*Task requirements*. After locating "of the address: it" in the listing below, copy that line and each one after it exactly, ending with the line that has "Public Transfer API".

*Information shown*.
--------------------------------------------------

-- ==== Sys2Proof/Laws/Memory.lean ====
section
/-! SUPPORT. The memory laws: what a read gives after a write or an erase, and that both keep the canonical form. -/

namespace Sys2Proof.Machine.Memory

@[simp] theorem read_nil (a : Nat) : read [] a = blank := rfl

/-- Below every listed address a memory reads blank. -/
theorem read_of_lt {m : Memory} {a : Nat} (h : ∀ c ∈ m, a < c.1) : read m a = blank := by
  induction m with
  | nil => rfl
  | cons c m ih =>
    have hc : a < c.1 := h c (by simp)
    rw [show c = (c.1, c.2) from rfl, read, if_neg (by omega)]
    exact ih fun d hd => h d (by simp [hd])

theorem pairwise_tail_lt {c : Host.Cell} {m : Memory} (h : (c :: m).Pairwise (fun a b => a.1 < b.1)) :
    ∀ d ∈ m, c.1 < d.1 := (List.pairwise_cons.mp h).1

/-- A read after a write gives the written byte there and the old byte elsewhere. -/
theorem read_write {m : Memory} (h : m.Pairwise (fun a b => a.1 < b.1)) (a : Nat) (v : Byte) (x : Nat) :
    (m.write a v).read x = if x = a then v else m.read x := by
  induction m with
  | nil => by_cases hv : v = blank <;> by_cases hx : x = a <;> simp [write, read, hv, hx]
  | cons c m ih =>
    obtain ⟨k, w⟩ := c
    have htail := pairwise_tail_lt h
    have ih' := ih (List.pairwise_cons.mp h).2
    simp only [write]
    by_cases h1 : a < k
    · by_cases hv : v = blank
      · subst hv
        by_cases hx : x = a
        · subst hx
          have : read ((k, w) :: m) x = blank := read_of_lt (by
            intro d hd
            rcases List.mem_cons.mp hd with rfl | hd
            · exact h1
            · exact Nat.lt_trans h1 (htail d hd))
          simp [h1, this]
        · simp [h1, hx]
      · by_cases hx : x = a <;> simp [h1, hv, hx, read]
    · by_cases h2 : a = k
      · subst h2
        by_cases hv : v = blank
        · subst hv
          by_cases hx : x = a
          · subst hx
            simp [read_of_lt htail]
          · simp [hx, read]
        · by_cases hx : x = a <;> simp [hv, hx, read]
      · simp only [h1, h2, if_false, read]
        by_cases hk : x = k
        · have : x ≠ a := by omega
          simp [hk, Ne.symm h2]
        · simp [hk, ih']

theorem mem_write {m : Memory} {a : Nat} {v : Byte} {c : Host.Cell} (h : c ∈ m.write a v) : c = (a, v) ∨ c ∈ m := by
  induction m with
  | nil => by_cases hv : v = blank <;> simp_all [write]
  | cons d m ih =>
    obtain ⟨k, w⟩ := d
    simp only [write] at h
    split at h
    · split at h <;> simp_all
    · split at h
      · split at h <;> simp_all
        tauto
      · rcases List.mem_cons.mp h with h | h
        · exact .inr (by simp [h])
        · rcases ih h with h | h <;> simp [h]

/-- A write keeps the canonical form. -/
theorem write_wf {m : Memory} (h : m.wf) (a : Nat) (v : Byte) : (m.write a v).wf := by
  obtain ⟨hs, hb⟩ := h
  induction m with
  | nil => by_cases hv : v = blank <;> simp [write, hv, wf]
  | cons c m ih =>
    obtain ⟨k, w⟩ := c
    have htail := pairwise_tail_lt hs
    have hm := (List.pairwise_cons.mp hs).2
    have ih' := ih hm (fun c hc => hb c (by simp [hc]))
    simp only [write]
    by_cases h1 : a < k
    · by_cases hv : v = blank
      · simp only [h1, hv, if_true]
        exact ⟨hs, hb⟩
      · simp only [h1, hv, if_true, if_false]
        refine ⟨List.pairwise_cons.mpr ⟨?_, hs⟩, ?_⟩
        · intro d hd
          rcases List.mem_cons.mp hd with rfl | hd
          · exact h1
          · exact Nat.lt_trans h1 (htail d hd)
        · intro d hd
          rcases List.mem_cons.mp hd with rfl | hd
          · exact hv
          · exact hb d hd
    · by_cases h2 : a = k
      · subst h2
        by_cases hv : v = blank
        · simp only [Nat.lt_irrefl, hv, if_true, if_false]
          exact ⟨hm, fun c hc => hb c (List.mem_cons_of_mem _ hc)⟩
        · simp only [Nat.lt_irrefl, hv, if_true, if_false]
          refine ⟨List.pairwise_cons.mpr ⟨htail, hm⟩, ?_⟩
          intro d hd
          rcases List.mem_cons.mp hd with rfl | hd
          · exact hv
          · exact hb d (by simp [hd])
      · simp only [h1, h2, if_false]
        refine ⟨List.pairwise_cons.mpr ⟨?_, ih'.1⟩, ?_⟩
        · intro d hd
          rcases mem_write hd with rfl | hd
          · show k < a
            omega
          · exact htail d hd
        · intro d hd
          rcases List.mem_cons.mp hd with rfl | hd
          · exact hb _ (by simp)
          · exact ih'.2 d hd

/-- A read after an erase gives a blank byte in the range and the old byte elsewhere. -/
theorem read_eraseRange (m : Memory) (lo n x : Nat) :
    (m.eraseRange lo n).read x = if lo ≤ x ∧ x < lo + n then blank else m.read x := by
  induction m with
  | nil => simp [eraseRange]
  | cons c m ih =>
    obtain ⟨k, w⟩ := c
    simp only [eraseRange] at ih ⊢
    rw [List.filter_cons]
    by_cases hin : lo ≤ x ∧ x < lo + n
    · split
      · rename_i hk
        have hne : x ≠ k := by
          intro h
          simp only [Bool.or_eq_true, decide_eq_true_eq] at hk
          omega
        simp only [read, hne, if_false, ih, hin, and_self, if_true]
      · simp only [ih, hin, and_self, if_true]
    · split
      · simp only [read, ih]
        simp only [hin, if_false]
      · rename_i hk
        have hne : x ≠ k := by
          intro h
          simp only [Bool.or_eq_true, decide_eq_true_eq] at hk
          omega
        simp only [read, ih, hin, if_false, hne]

/-- An erase keeps the canonical form. -/
theorem eraseRange_wf {m : Memory} (h : m.wf) (lo n : Nat) : (m.eraseRange lo n).wf :=
  ⟨h.1.filter _, fun c hc => h.2 c (List.mem_filter.mp hc).1⟩

@[simp] theorem slice_length (m : Memory) (a n : Nat) : (m.slice a n).length = n := by
  induction n generalizing a with
  | zero => rfl
  | succ n ih => simp [slice, ih]

/-- The byte at an index of a slice. -/
theorem slice_getElem (m : Memory) (a n i : Nat) (h : i < (m.slice a n).length) : (m.slice a n)[i] = m.read (a + i) := by
  induction n generalizing a i with
  | zero => simp at h
  | succ n ih =>
    cases i with
    | zero => rfl
    | succ i =>
      simp only [slice, List.getElem_cons_succ]
      rw [ih]
      congr 1
      omega

/-- A slice cut in two. -/
theorem slice_add (m : Memory) (a n k : Nat) : m.slice a (n + k) = m.slice a n ++ m.slice (a + n) k := by
  induction n generalizing a with
  | zero => simp [slice]
  | succ n ih =>
    rw [show n + 1 + k = (n + k) + 1 by omega]
    simp only [slice, ih, List.cons_append]
    congr 3
    omega

end Sys2Proof.Machine.Memory
end

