@[simp] theorem resetLoader_fpga (s : State) : s.resetLoader.fpga = ⟨false, Config.fpgaFreqDefault, .unpowered⟩ := rfl
@[simp] theorem resetLoader_cram (s : State) : s.resetLoader.cram = ⟨false, 0⟩ := rfl
@[simp] theorem resetLoader_flash (s : State) : s.resetLoader.flash = ⟨Config.flashFreqDefault, false⟩ := rfl
@[simp] theorem resetLoader_clk (s : State) : s.resetLoader.clk = ⟨false, none⟩ := rfl
@[simp] theorem resetLoader_pins (s : State) : s.resetLoader.pins = Pins.reset := rfl
@[simp] theorem resetLoader_res (s : State) : s.resetLoader.res = 0 := rfl
@[simp] theorem resetLoader_tmp (s : State) : s.resetLoader.tmp = Transient.unset := rfl
@[simp] theorem resetLoader_trace (s : State) : s.resetLoader.trace = [] := rfl
@[simp] theorem resetLoader_port (s : State) : s.resetLoader.port = s.port := rfl
@[simp] theorem resetLoader_buf (s : State) : s.resetLoader.buf = s.buf := rfl
@[simp] theorem resetLoader_world (s : State) : s.resetLoader.world = s.world.drawDone := rfl
@[simp] theorem resetLoader_cfg (s : State) : s.resetLoader.cfg = s.cfg := rfl

@[simp] theorem resetIn_fpga (c : Config) (w : World) : (State.resetIn c w).fpga = ⟨false, Config.fpgaFreqDefault, .unpowered⟩ := rfl
@[simp] theorem resetIn_cram (c : Config) (w : World) : (State.resetIn c w).cram = ⟨false, 0⟩ := rfl
@[simp] theorem resetIn_flash (c : Config) (w : World) : (State.resetIn c w).flash = ⟨Config.flashFreqDefault, false⟩ := rfl
@[simp] theorem resetIn_clk (c : Config) (w : World) : (State.resetIn c w).clk = ⟨false, none⟩ := rfl
@[simp] theorem resetIn_pins (c : Config) (w : World) : (State.resetIn c w).pins = Pins.reset := rfl
@[simp] theorem resetIn_res (c : Config) (w : World) : (State.resetIn c w).res = 0 := rfl
@[simp] theorem resetIn_tmp (c : Config) (w : World) : (State.resetIn c w).tmp = Transient.unset := rfl
@[simp] theorem resetIn_trace (c : Config) (w : World) : (State.resetIn c w).trace = [] := rfl
@[simp] theorem resetIn_port (c : Config) (w : World) : (State.resetIn c w).port = [] := rfl
@[simp] theorem resetIn_buf (c : Config) (w : World) : (State.resetIn c w).buf = [] := rfl
@[simp] theorem resetIn_world (c : Config) (w : World) : (State.resetIn c w).world = w := rfl
@[simp] theorem resetIn_cfg (c : Config) (w : World) : (State.resetIn c w).cfg = c := rfl

@[simp] theorem consult_fst (site : FaultSite) (s : State) :
    (s.consult site).1 = (s.world.nextFault s.cfg site).1 := rfl

@[simp] theorem succeeded_succeed (s : State) : s.succeed.succeeded = true := rfl

end Sys2Proof.Machine.State
end

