/-- After a deinit the four lines are inputs (R194, R162). -/
theorem lines_released {es : List Event} {k : Code} {f : FpgaRegs} {c : CramRegs} {l : FlashRegs}
    (h : Ended s t (es ++ deinitEvents) k f c l) : ∀ p ∈ flashPins, (t.pins.get p).dir = .input := by
  intro p hp
  rw [h.pins, replayPins_append, deinitEvents_leave _ hp]

theorem flashWrite_ends {len : Word} (hlen : len.toNat ≤ Config.maxLen) (h0 : s.flash.freqHz ≠ 0)
    (hq : quietAt .flashInit s = true) :
    ∃ sts pgs k, writeEnded s.cfg (nsect s.cfg len.toNat) (npage s.cfg len.toNat) sts pgs k ∧
      Ended s (flashWrite len s).settle (initEvents s.cfg ++ erasePassEvents s.cfg 0 sts ++
        programPassEvents s.cfg s.buf len.toNat 0 pgs ++ deinitEvents) k s.fpga s.cram ⟨s.flash.freqHz, false⟩ := by
  have hopen := opened_init h0 hq
  obtain ⟨sts, pgs, k, he, hd, hk⟩ := writePasses_spec len.toNat hopen.active hopen.res
  have hend := flashBracket_spec h0 hq he hk
  rw [hopen.cfg] at hd
  rw [hopen.cfg, hopen.buf, ← List.append_assoc] at hend
  rw [flashWrite_of_inRange hlen]
  exact ⟨sts, pgs, k, hd, hend⟩

theorem flashErase_ends {len : Word} (hlen : len.toNat ≤ Config.maxLen) (h0 : s.flash.freqHz ≠ 0)
    (hq : quietAt .flashInit s = true) :
    ∃ sts k, passEnded s.cfg (nsect s.cfg len.toNat) sts (Code.byte k) ∧
      Ended s (flashErase len s).settle (initEvents s.cfg ++ erasePassEvents s.cfg 0 sts ++ deinitEvents) k s.fpga s.cram
        ⟨s.flash.freqHz, false⟩ := by
  have hopen := opened_init h0 hq
  obtain ⟨sts, he, hd⟩ := erasePass_spec (nsect s.cfg len.toNat) 0 hopen.active hopen.res
  obtain ⟨k, hk, -⟩ := passEnded_code hd
  rw [hk, hopen.cfg] at hd
  rw [hopen.cfg] at he
  have hend := flashBracket_spec (op := fun t => erasePass (nsect t.cfg len.toNat) 0 t) h0 hq
    (by rw [hopen.cfg]; exact he) (by rw [hopen.cfg]; exact hk)
  rw [flashErase_of_inRange hlen]
  exact ⟨sts, k, hd, hend⟩

/-! ### Without units -/

theorem passEnded_zero {c : Config} {sts : List (List Byte)} {r : Byte} (h : passEnded c 0 sts r) :
    sts = [] ∧ r = Code.ok.byte := by
  obtain ⟨hlen, -, hr⟩ | ⟨done, last, rfl, hlen, -⟩ := h
  · exact ⟨List.length_eq_zero_iff.mp hlen, hr⟩
  · simp at hlen

theorem writeEnded_zero {c : Config} {sts pgs : List (List Byte)} {k : Code} (h : writeEnded c 0 0 sts pgs k) :
    sts = [] ∧ pgs = [] ∧ k = .ok := by
  obtain ⟨herase, hprogram⟩ | ⟨herase, -, -⟩ := h
  · obtain ⟨hpgs, hk⟩ := passEnded_zero hprogram
    exact ⟨(passEnded_zero herase).1, hpgs, byte_injective hk⟩
  · exact absurd (passEnded_zero herase).2 (by decide)

/-! ### A pass and its units -/

/-- One erase of the plan (R191). -/
def eraseUnit (k : Nat) (s : State) : State := eraseSector (planAddr (sectOff s.cfg k)) (s.setUnit k)

/-- One program of the plan (R191). -/
def programUnit (len p : Nat) (s : State) : State :=
  programPage (planAddr (pageOff s.cfg p)) (pageOff s.cfg p) (pageLen s.cfg len p) (s.setUnit p)

/-- `pass` runs `unit` for consecutive units, and stops at the first that fails. -/
structure IsPass (unit : Nat → State → State) (pass : Nat → Nat → State → State) : Prop where
  done : ∀ k s, pass 0 k s = s
  next : ∀ n k s, pass (n + 1) k s = if (unit k s).succeeded then pass n (k + 1) (unit k s) else unit k s

theorem erasePass_isPass : IsPass eraseUnit erasePass := ⟨fun _ _ => rfl, fun _ _ _ => rfl⟩

theorem programPass_isPass (len : Nat) : IsPass (programUnit len) (programPass len) :=
  ⟨fun _ _ => rfl, fun _ _ _ => rfl⟩

/-- `evs` lists the events `ev` of consecutive units. -/
structure ListsUnits (ev : Nat → List Byte → List Event) (evs : Nat → List (List Byte) → List Event) : Prop where
  nil : ∀ k, evs k [] = []
  cons : ∀ k vs rest, evs k (vs :: rest) = ev k vs ++ evs (k + 1) rest

theorem erasePassEvents_lists (c : Config) :
    ListsUnits (fun k => eraseEvents c (planAddr (sectOff c k))) (erasePassEvents c) :=
  ⟨fun _ => rfl, fun _ _ _ => rfl⟩

theorem programPassEvents_lists (c : Config) (m : Memory) (len : Nat) :
    ListsUnits (fun p => programEvents c (planAddr (pageOff c p)) (m.slice (pageOff c p) (pageLen c len p)))
      (programPassEvents c m len) :=
  ⟨fun _ => rfl, fun _ _ _ => rfl⟩

/-- The second pass is begun where the first has succeeded (R191, R195). -/
theorem writePasses_of_erased {len : Nat} (h : (erasePass (nsect s.cfg len) 0 s).succeeded = true) :
    writePasses len s = programPass len (npage s.cfg len) 0 (erasePass (nsect s.cfg len) 0 s) := if_pos h

/-! ### On queued status samples (R103) -/

theorem sampledTo_trans {es fs : List Event} {j k : Code} {q rest : List Bool} (h : SampledTo es j q s t)
    (h' : SampledTo fs k rest t u) : SampledTo (es ++ fs) k rest s u where
  emits := h.emits.trans h'.emits
  code := h'.code
  world := by rw [h'.world, h.world]

theorem sampledTo_of_setUnit {es : List Event} {k : Code} {rest : List Bool} {n : Nat}
    (h : SampledTo es k rest (s.setUnit n) t) : SampledTo es k rest s t :=
  ⟨(setUnit_emits n s).toEmitsRes.trans h.emits, h.code, h.world⟩

theorem opened_after {es : List Event} {rest : List Bool} (h : Opened s t) (h' : SampledTo es .ok rest t u) :
    Opened s u where
  active := by
    rw [h'.emits.flash]
    exact h.active
  res := h'.code
  cfg := h'.emits.cfg.trans h.cfg
  buf := h'.emits.buf.trans h.buf
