-- ==== Sys2Proof/Config.lean ====
section
/-! DEFINITION. The parameters of the block (00_scope R8) and the one free value the spec leaves to memory (93 U1). -/

namespace Sys2Proof

/-- `EVENT_ORDER` (00_scope R8, 60_exceptions R199): which of the engine and the watchdog steps first when a status event
and the aborting tick are both enabled. -/
inductive EventOrder where
  | either
  | engineFirst
  | wdtFirst
  deriving DecidableEq, Repr

/-- `LU_MODE` (00_scope R8, 42_line_unit R150): the environment the block runs against. -/
inductive LuMode where
  | nominal
  | nominalWithFaults
  | unconstrained
  deriving DecidableEq, Repr

/-- The parameters of 00_scope R8. They are fixed for one machine: no step writes them. A statement over all states holds
for every value of them. -/
structure Config where
  /-- `WDT_PERIOD_TICKS - 1`: the value of `wdtCount` at which the next tick aborts. Held less one, so that the period is a
  positive integer for every value of the field. -/
  wdtTerminal : Nat
  eventOrder : EventOrder
  luMode : LuMode
  /-- `SYSCLK_HZ`: no rule depends on it. -/
  sysclkHz : Nat
  /-- `BUS_HZ`: no rule depends on it. -/
  busHz : Nat
  deriving DecidableEq, Repr

/-- `WDT_PERIOD_TICKS` (00_scope R8): ticks from the start of a transfer to the abort, a positive integer. -/
def Config.wdtPeriodTicks (c : Config) : Nat := c.wdtTerminal + 1

/-- The documented band of the bus frequency, 10 kHz to 100 kHz (00_scope R8, 60_exceptions R204). A contract of the caller:
nothing checks it. -/
def Config.busInBand (c : Config) : Bool := 10000 ≤ c.busHz && c.busHz ≤ 100000

/-- The parameters `State.reset` carries: `EVENT_ORDER` and `LU_MODE` at the defaults of 00_scope R8, the OPEN ones at the
values of log 4 (DESIGN CHOICE, unsafe for a claim about runs from reset that rests on them). -/
def Config.initial : Config where
  wdtTerminal := 3
  eventOrder := .either
  luMode := .nominalWithFaults
  sysclkHz := 0
  busHz := 100000

/-- What a byte of buffer memory that nothing has written holds (40_host_access R114, 93 U1: any value; log 5). A free value
of the address: it has no body, so no proof can rest on what it is. -/
opaque Config.unwrittenByte : Nat → Byte

end Sys2Proof
end

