-- ==== Sys2Proof/Machine/Api.lean ====
section
/-! DEFINITION. The pseudo-operations of the host (30_encoding R83) and the four macros of the Public Transfer API
(43_public_api R170 to R174), each as the host operations it expands to. A macro runs by standing in `hostProg`. -/

namespace Sys2Proof.Machine

/-- `HWR <REG>, v`. -/
def hwr (reg : BitVec 4) (v : Word16) : HostCmd := .reg (hostWord true reg v)

/-- `HRD <REG>`. -/
def hrd (reg : BitVec 4) : HostCmd := .reg (hostWord false reg 0)

/-- `ENABLE` (R83). -/
def apiEnable : List HostCmd := [hwr 0 0x80]

/-- `DISABLE` (R83). -/
def apiDisable : List HostCmd := [hwr 0 0x00]

/-- `GO` (R83). -/
def apiGo : List HostCmd := [hwr 0 0xA0]

/-- `WAIT` (R83, 40_host_access R127). -/
def apiWait : List HostCmd := [.wait]

/-- The common shape of a transfer (R170): wait, fill, set up, GO, wait. -/
def apiTransfer (fill : List HostCmd) (t s f : Byte) (c : Addr) (n : Byte) : List HostCmd :=
  apiWait ++ fill ++
    [hwr 2 (t.setWidth 16), hwr 3 (s.setWidth 16), hwr 4 (f.setWidth 16), hwr 5 c, hwr 6 (n.setWidth 16)] ++
    apiGo ++ apiWait

/-- `FLAGS` of a write: `APN` = 1, `RSR` = 0, `SSA` = 1, `DIR` = WRITE (R171). -/
def writeFlags : Byte := 0x0A

/-- `FLAGS` of a random read: `APN` = 1, `RSR` = 1, `SSA` = 1, `DIR` = WRITE (R174). -/
def readFlags : Byte := 0x0E

/-- `WRITEBYTE t, s, v, scratch` (R171). -/
def apiWriteByte (t s v : Byte) (scratch : Addr) : List HostCmd :=
  apiTransfer [.mem (hmemWord true scratch v)] t s writeFlags scratch 1

/-- `WRITEBUF t, s, buf, n` (R172): `n` transfers of one byte, the sub-address modulo 256 and the buffer modulo 2^16. -/
def apiWriteBuf (t s : Byte) (buf : Addr) : Nat → List HostCmd
  | 0 => []
  | n + 1 => apiTransfer [] t s writeFlags buf 1 ++ apiWriteBuf t (s + 1) (buf + 1) n

/-- `READBUF t, s, buf, n` (R174). -/
def apiReadBuf (t s : Byte) (buf : Addr) (n : Byte) : List HostCmd := apiTransfer [] t s readFlags buf n

/-- `READBYTE t, s, scratch` (R173): the value returned is the read data of the last `MRD`. -/
def apiReadByte (t s : Byte) (scratch : Addr) : List HostCmd :=
  apiReadBuf t s scratch 1 ++ [.mem (hmemWord false scratch 0)]

end Sys2Proof.Machine
end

--------------------------------------------------

*Final answer*.
of the address: it has no body, so no proof can rest on what it is. -/
opaque Config.unwrittenByte : Nat → Byte

end Sys2Proof
end

-- ==== Sys2Proof/Machine/Api.lean ====
section
/-! DEFINITION. The pseudo-operations of the host (30_encoding R83) and the four macros of the Public Transfer API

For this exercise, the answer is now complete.